TASK BRIEF | Retype exactly the lines that run from the start of the data to the line holding "s.pasts := rfl", including both, and only those.

Collected data:
━━━━━━━━━━━━━━━━━━━━

-- ==== Sys2Proof/Laws/State.lean ====
section
/-! SUPPORT. One lemma for each field of `State` and each update of it. -/

namespace Sys2Proof.Machine.State

variable (s : State)

/-! `modTeam` -/

@[simp] theorem modTeam_teams (tid : Nat) (f : Team → Team) : (s.modTeam tid f).teams = modWhere (·.tid == tid) f s.teams := rfl
@[simp] theorem modTeam_chip (tid : Nat) (f : Team → Team) : (s.modTeam tid f).chip = s.chip := rfl
@[simp] theorem modTeam_mem (tid : Nat) (f : Team → Team) : (s.modTeam tid f).mem = s.mem := rfl
@[simp] theorem modTeam_poison (tid : Nat) (f : Team → Team) : (s.modTeam tid f).poison = s.poison := rfl
@[simp] theorem modTeam_serial (tid : Nat) (f : Team → Team) : (s.modTeam tid f).serial = s.serial := rfl
@[simp] theorem modTeam_boot (tid : Nat) (f : Team → Team) : (s.modTeam tid f).boot = s.boot := rfl
@[simp] theorem modTeam_brandSeq (tid : Nat) (f : Team → Team) : (s.modTeam tid f).brandSeq = s.brandSeq := rfl
@[simp] theorem modTeam_brandBase (tid : Nat) (f : Team → Team) : (s.modTeam tid f).brandBase = s.brandBase := rfl
@[simp] theorem modTeam_brands (tid : Nat) (f : Team → Team) : (s.modTeam tid f).brands = s.brands := rfl
@[simp] theorem modTeam_origins (tid : Nat) (f : Team → Team) : (s.modTeam tid f).origins = s.origins := rfl
@[simp] theorem modTeam_routes (tid : Nat) (f : Team → Team) : (s.modTeam tid f).routes = s.routes := rfl
@[simp] theorem modTeam_homes (tid : Nat) (f : Team → Team) : (s.modTeam tid f).homes = s.homes := rfl
@[simp] theorem modTeam_launchOpen (tid : Nat) (f : Team → Team) : (s.modTeam tid f).launchOpen = s.launchOpen := rfl
@[simp] theorem modTeam_setup (tid : Nat) (f : Team → Team) : (s.modTeam tid f).setup = s.setup := rfl
@[simp] theorem modTeam_pasts (tid : Nat) (f : Team → Team) : (s.modTeam tid f).pasts = s.pasts := rfl
@[simp] theorem modTeam_ports (tid : Nat) (f : Team → Team) : (s.modTeam tid f).ports = s.ports := rfl
@[simp] theorem modTeam_stagingFree (tid : Nat) (f : Team → Team) : (s.modTeam tid f).stagingFree = s.stagingFree := rfl
@[simp] theorem modTeam_windows (tid : Nat) (f : Team → Team) : (s.modTeam tid f).windows = s.windows := rfl
@[simp] theorem modTeam_ucies (tid : Nat) (f : Team → Team) : (s.modTeam tid f).ucies = s.ucies := rfl
@[simp] theorem modTeam_linkHeld (tid : Nat) (f : Team → Team) : (s.modTeam tid f).linkHeld = s.linkHeld := rfl
@[simp] theorem modTeam_hostHeld (tid : Nat) (f : Team → Team) : (s.modTeam tid f).hostHeld = s.hostHeld := rfl
@[simp] theorem modTeam_due (tid : Nat) (f : Team → Team) : (s.modTeam tid f).due = s.due := rfl
@[simp] theorem modTeam_otpKey (tid : Nat) (f : Team → Team) : (s.modTeam tid f).otpKey = s.otpKey := rfl
@[simp] theorem modTeam_idKey (tid : Nat) (f : Team → Team) : (s.modTeam tid f).idKey = s.idKey := rfl
@[simp] theorem modTeam_otpLeaf (tid : Nat) (f : Team → Team) : (s.modTeam tid f).otpLeaf = s.otpLeaf := rfl
@[simp] theorem modTeam_otpLeft (tid : Nat) (f : Team → Team) : (s.modTeam tid f).otpLeft = s.otpLeft := rfl
@[simp] theorem modTeam_hostFw (tid : Nat) (f : Team → Team) : (s.modTeam tid f).hostFw = s.hostFw := rfl
@[simp] theorem modTeam_fwFailures (tid : Nat) (f : Team → Team) : (s.modTeam tid f).fwFailures = s.fwFailures := rfl
@[simp] theorem modTeam_reports (tid : Nat) (f : Team → Team) : (s.modTeam tid f).reports = s.reports := rfl
@[simp] theorem modTeam_islands (tid : Nat) (f : Team → Team) : (s.modTeam tid f).islands = s.islands := rfl
@[simp] theorem modTeam_dies (tid : Nat) (f : Team → Team) : (s.modTeam tid f).dies = s.dies := rfl
@[simp] theorem modTeam_cores (tid : Nat) (f : Team → Team) : (s.modTeam tid f).cores = s.cores := rfl
@[simp] theorem modTeam_quads (tid : Nat) (f : Team → Team) : (s.modTeam tid f).quads = s.quads := rfl
@[simp] theorem modTeam_agents (tid : Nat) (f : Team → Team) : (s.modTeam tid f).agents = s.agents := rfl
@[simp] theorem modTeam_ctxs (tid : Nat) (f : Team → Team) : (s.modTeam tid f).ctxs = s.ctxs := rfl
@[simp] theorem modTeam_queues (tid : Nat) (f : Team → Team) : (s.modTeam tid f).queues = s.queues := rfl
@[simp] theorem modTeam_rr (tid : Nat) (f : Team → Team) : (s.modTeam tid f).rr = s.rr := rfl
@[simp] theorem modTeam_letterboxes (tid : Nat) (f : Team → Team) : (s.modTeam tid f).letterboxes = s.letterboxes := rfl
@[simp] theorem modTeam_launches (tid : Nat) (f : Team → Team) : (s.modTeam tid f).launches = s.launches := rfl
@[simp] theorem modTeam_pools (tid : Nat) (f : Team → Team) : (s.modTeam tid f).pools = s.pools := rfl
@[simp] theorem modTeam_accs (tid : Nat) (f : Team → Team) : (s.modTeam tid f).accs = s.accs := rfl
@[simp] theorem modTeam_copies (tid : Nat) (f : Team → Team) : (s.modTeam tid f).copies = s.copies := rfl
@[simp] theorem modTeam_tiles (tid : Nat) (f : Team → Team) : (s.modTeam tid f).tiles = s.tiles := rfl
@[simp] theorem modTeam_images (tid : Nat) (f : Team → Team) : (s.modTeam tid f).images = s.images := rfl
@[simp] theorem modTeam_events (tid : Nat) (f : Team → Team) : (s.modTeam tid f).events = s.events := rfl
@[simp] theorem modTeam_slot (tid : Nat) (f : Team → Team) : (s.modTeam tid f).slot = s.slot := rfl
@[simp] theorem modTeam_cycle (tid : Nat) (f : Team → Team) : (s.modTeam tid f).cycle = s.cycle := rfl
@[simp] theorem modTeam_stalled (tid : Nat) (f : Team → Team) : (s.modTeam tid f).stalled = s.stalled := rfl
@[simp] theorem modTeam_urgent (tid : Nat) (f : Team → Team) : (s.modTeam tid f).urgent = s.urgent := rfl
@[simp] theorem modTeam_blocked (tid : Nat) (f : Team → Team) : (s.modTeam tid f).blocked = s.blocked := rfl
@[simp] theorem modTeam_unforeseen (tid : Nat) (f : Team → Team) : (s.modTeam tid f).unforeseen = s.unforeseen := rfl
@[simp] theorem modTeam_fresh (tid : Nat) (f : Team → Team) : (s.modTeam tid f).fresh = s.fresh := rfl
@[simp] theorem modTeam_nextId (tid : Nat) (f : Team → Team) : (s.modTeam tid f).nextId = s.nextId := rfl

━━━━━━━━━━━━━━━━━━━━

TASK OUTPUT |
-- ==== Sys2Proof/Laws/State.lean ====
section
/-! SUPPORT. One lemma for each field of `State` and each update of it. -/

namespace Sys2Proof.Machine.State

variable (s : State)

/-! `modTeam` -/

@[simp] theorem modTeam_teams (tid : Nat) (f : Team → Team) : (s.modTeam tid f).teams = modWhere (·.tid == tid) f s.teams := rfl
@[simp] theorem modTeam_chip (tid : Nat) (f : Team → Team) : (s.modTeam tid f).chip = s.chip := rfl
@[simp] theorem modTeam_mem (tid : Nat) (f : Team → Team) : (s.modTeam tid f).mem = s.mem := rfl
@[simp] theorem modTeam_poison (tid : Nat) (f : Team → Team) : (s.modTeam tid f).poison = s.poison := rfl
@[simp] theorem modTeam_serial (tid : Nat) (f : Team → Team) : (s.modTeam tid f).serial = s.serial := rfl
@[simp] theorem modTeam_boot (tid : Nat) (f : Team → Team) : (s.modTeam tid f).boot = s.boot := rfl
@[simp] theorem modTeam_brandSeq (tid : Nat) (f : Team → Team) : (s.modTeam tid f).brandSeq = s.brandSeq := rfl
@[simp] theorem modTeam_brandBase (tid : Nat) (f : Team → Team) : (s.modTeam tid f).brandBase = s.brandBase := rfl
@[simp] theorem modTeam_brands (tid : Nat) (f : Team → Team) : (s.modTeam tid f).brands = s.brands := rfl
@[simp] theorem modTeam_origins (tid : Nat) (f : Team → Team) : (s.modTeam tid f).origins = s.origins := rfl
@[simp] theorem modTeam_routes (tid : Nat) (f : Team → Team) : (s.modTeam tid f).routes = s.routes := rfl
@[simp] theorem modTeam_homes (tid : Nat) (f : Team → Team) : (s.modTeam tid f).homes = s.homes := rfl
@[simp] theorem modTeam_launchOpen (tid : Nat) (f : Team → Team) : (s.modTeam tid f).launchOpen = s.launchOpen := rfl
@[simp] theorem modTeam_setup (tid : Nat) (f : Team → Team) : (s.modTeam tid f).setup = s.setup := rfl
@[simp] theorem modTeam_pasts (tid : Nat) (f : Team → Team) : (s.modTeam tid f).pasts = s.pasts := rfl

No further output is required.